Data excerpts
-- ==== Sys2Proof/Proofs/ResetLaws.lean ====
section
/-! SUPPORT. The queue (log entry 1), what POWER_ON_RESET sets (R158), and that every law holds right after reset. -/

namespace Sys2Proof.Machine

/-- Settles O1: the two cases of a step. -/
theorem stepTakesTheFrontCommand : Obligations.StepTakesTheFrontCommand := by
  intro s
  constructor
  · intro c rest front
    unfold step
    rw [front]
  · intro empty
    unfold step
    rw [empty]

/-- The policy of each kind at power-on (R120). -/
theorem KindPolicy.initial_parameter1 (k : Nat) :
    (k = 0 → (KindPolicy.initial k).parameter1 = 256) ∧ (k = 1 → (KindPolicy.initial k).parameter1 = 1) ∧
      (k = 2 ∨ k = 3 → (KindPolicy.initial k).parameter1 = 8) ∧
      (k = 4 → (KindPolicy.initial k).parameter1 = 192 ∧ (KindPolicy.initial k).parameter2 = 8192) ∧
      (4 < k → (KindPolicy.initial k).parameter1 = 0) ∧ (k ≠ 4 → (KindPolicy.initial k).parameter2 = 0) := by
  unfold KindPolicy.initial
  refine ⟨?_, ?_, ?_, ?_, fun h => ?_, fun h => ?_⟩
  · rintro rfl; rfl
  · rintro rfl; rfl
  · rintro (rfl | rfl) <;> rfl
  · rintro rfl; exact ⟨rfl, rfl⟩
  · have far : k ≠ 0 ∧ k ≠ 1 ∧ k ≠ 2 ∧ k ≠ 3 ∧ k ≠ 4 := by omega
    simp only [far, or_self, if_false]
  · simp only [h, if_false]

theorem KindPolicy.initial_severity (k : Nat) :
    (KindPolicy.initial k).severity = if k ∈ [0, 9, 13, 14, 15] then .major else .minor := by
  simp only [KindPolicy.initial, List.mem_cons, List.not_mem_nil, or_false]

/-- Settles O2: block by block, from the values that the initial contexts and tables hold. -/
theorem powerOnResetSetsPowerOnValues : Obligations.PowerOnResetSetsPowerOnValues := by
  intro straps s
  refine ⟨s.powerOn straps, rfl, fun f => ?_, fun p => ?_, ?_, ?_, ?_, fun n => ?_, fun k => ?_, fun k => ?_, fun r => ?_, ?_, ?_, ?_⟩
  · rw [s.powerOn_feeds]
    exact ⟨rfl, rfl⟩
  · rw [s.powerOn_programmes]
    exact ⟨rfl, rfl, rfl, rfl, rfl, rfl, rfl, rfl, rfl, rfl, rfl, rfl, rfl, rfl, rfl, rfl⟩
  · rw [s.powerOn_tables]
    exact ⟨Tables.initial_taps_length, Tables.initial_taps, rfl, Tables.initial_levels_length, fun j => Tables.initial_levels,
      rfl, rfl, rfl, Tables.initial_filters_length, fun i => Tables.initial_filters⟩
  · rw [s.powerOn_store]
    simp only [DelayStore.initial, and_self]
  · rw [s.powerOn_time]
    exact ⟨rfl, rfl, rfl, rfl, rfl, rfl, rfl⟩
  · rw [s.powerOn_inputs]
    exact ⟨rfl, rfl, rfl, rfl, rfl, rfl, rfl, rfl⟩
  · rw [s.powerOn_outputs]
    exact ⟨rfl, rfl, rfl, rfl, rfl, rfl, rfl, rfl, rfl, rfl⟩
  · rw [s.powerOn_alarms, AlarmUnit.initial_policy]
    obtain ⟨silence, clips, loud, phase, others, second⟩ := KindPolicy.initial_parameter1 k.val
    exact ⟨rfl, rfl, rfl, rfl, rfl, rfl, silence, clips, loud, phase, others, second, KindPolicy.initial_severity k.val⟩
  · rw [s.powerOn_alarms, AlarmUnit.initial_record]
    rfl
  · rw [s.powerOn_alarms]
    exact ⟨rfl, rfl, rfl, rfl⟩
  · rw [s.powerOn_log]
    exact ⟨rfl, rfl, rfl⟩
  · rw [s.powerOn_processor]
    refine ⟨rfl, rfl, rfl, rfl, rfl, Processor.initial_originator 0, fun n other => (Processor.initial_originator n).trans ?_⟩
    exact if_neg (Fin.val_ne_of_ne other)

theorem State.reset_programmes : AllProgrammes (· = Programme.initial) State.reset := fun p => Vector.getElem_replicate p.isLt

theorem ProgrammeKept.reset {Q : Programme → Prop} (kept : ProgrammeKept Q) : AllProgrammes Q State.reset := fun p =>
  (State.reset_programmes p).symm ▸ kept.initial

/-- The part after reset is the part after POWER_ON_RESET with all straps low. -/
theorem State.reset_powerOn : State.reset.powerOn 0 = State.reset := by
  simp only [State.powerOn, State.reset, DelayStore.initial, Processor.initial]

/-- Settles O3: the values at reset are the power-on values, for which each law holds. -/
theorem resetKeepsEveryLaw : Obligations.ResetKeepsEveryLaw := by
  have sizes : State.reset.SizeLaw := State.reset_powerOn ▸ State.SizeLaw.powerOn State.reset 0
  have pages : (State.reset.powerOn 0).PageLaw :=
    (State.pageLaw_iff _).mpr ((State.reset.powerOn_book 0).symm ▸ PageBook.law_rebuilt List.nodup_nil)
  have feeds : State.reset.FeedLaw := State.reset_powerOn ▸ State.FeedLaw.powerOn State.reset 0
  exact ⟨reset_memory_wf, State.reset.capacityLaw_iff.mpr ⟨sizes, binned_programmeKept.reset⟩, State.reset_powerOn ▸ pages,
    ringLaw_programmeKept.reset, epochLaw_programmeKept.reset, gainLaw_programmeKept.reset, feeds, State.reset_lineLaw⟩

end Sys2Proof.Machine
end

Aim of the exercise — Only these are to be transcribed: the line with "(State.reset_programmes p).symm ▸" and every line after it through the last line of the entries, each exactly.

Response to the task —
  (State.reset_programmes p).symm ▸ kept.initial

/-- The part after reset is the part after POWER_ON_RESET with all straps low. -/
theorem State.reset_powerOn : State.reset.powerOn 0 = State.reset := by
  simp only [State.powerOn, State.reset, DelayStore.initial, Processor.initial]

/-- Settles O3: the values at reset are the power-on values, for which each law holds. -/
theorem resetKeepsEveryLaw : Obligations.ResetKeepsEveryLaw := by
  have sizes : State.reset.SizeLaw := State.reset_powerOn ▸ State.SizeLaw.powerOn State.reset 0
  have pages : (State.reset.powerOn 0).PageLaw :=
    (State.pageLaw_iff _).mpr ((State.reset.powerOn_book 0).symm ▸ PageBook.law_rebuilt List.nodup_nil)
  have feeds : State.reset.FeedLaw := State.reset_powerOn ▸ State.FeedLaw.powerOn State.reset 0
  exact ⟨reset_memory_wf, State.reset.capacityLaw_iff.mpr ⟨sizes, binned_programmeKept.reset⟩, State.reset_powerOn ▸ pages,
    ringLaw_programmeKept.reset, epochLaw_programmeKept.reset, gainLaw_programmeKept.reset, feeds, State.reset_lineLaw⟩

end Sys2Proof.Machine
end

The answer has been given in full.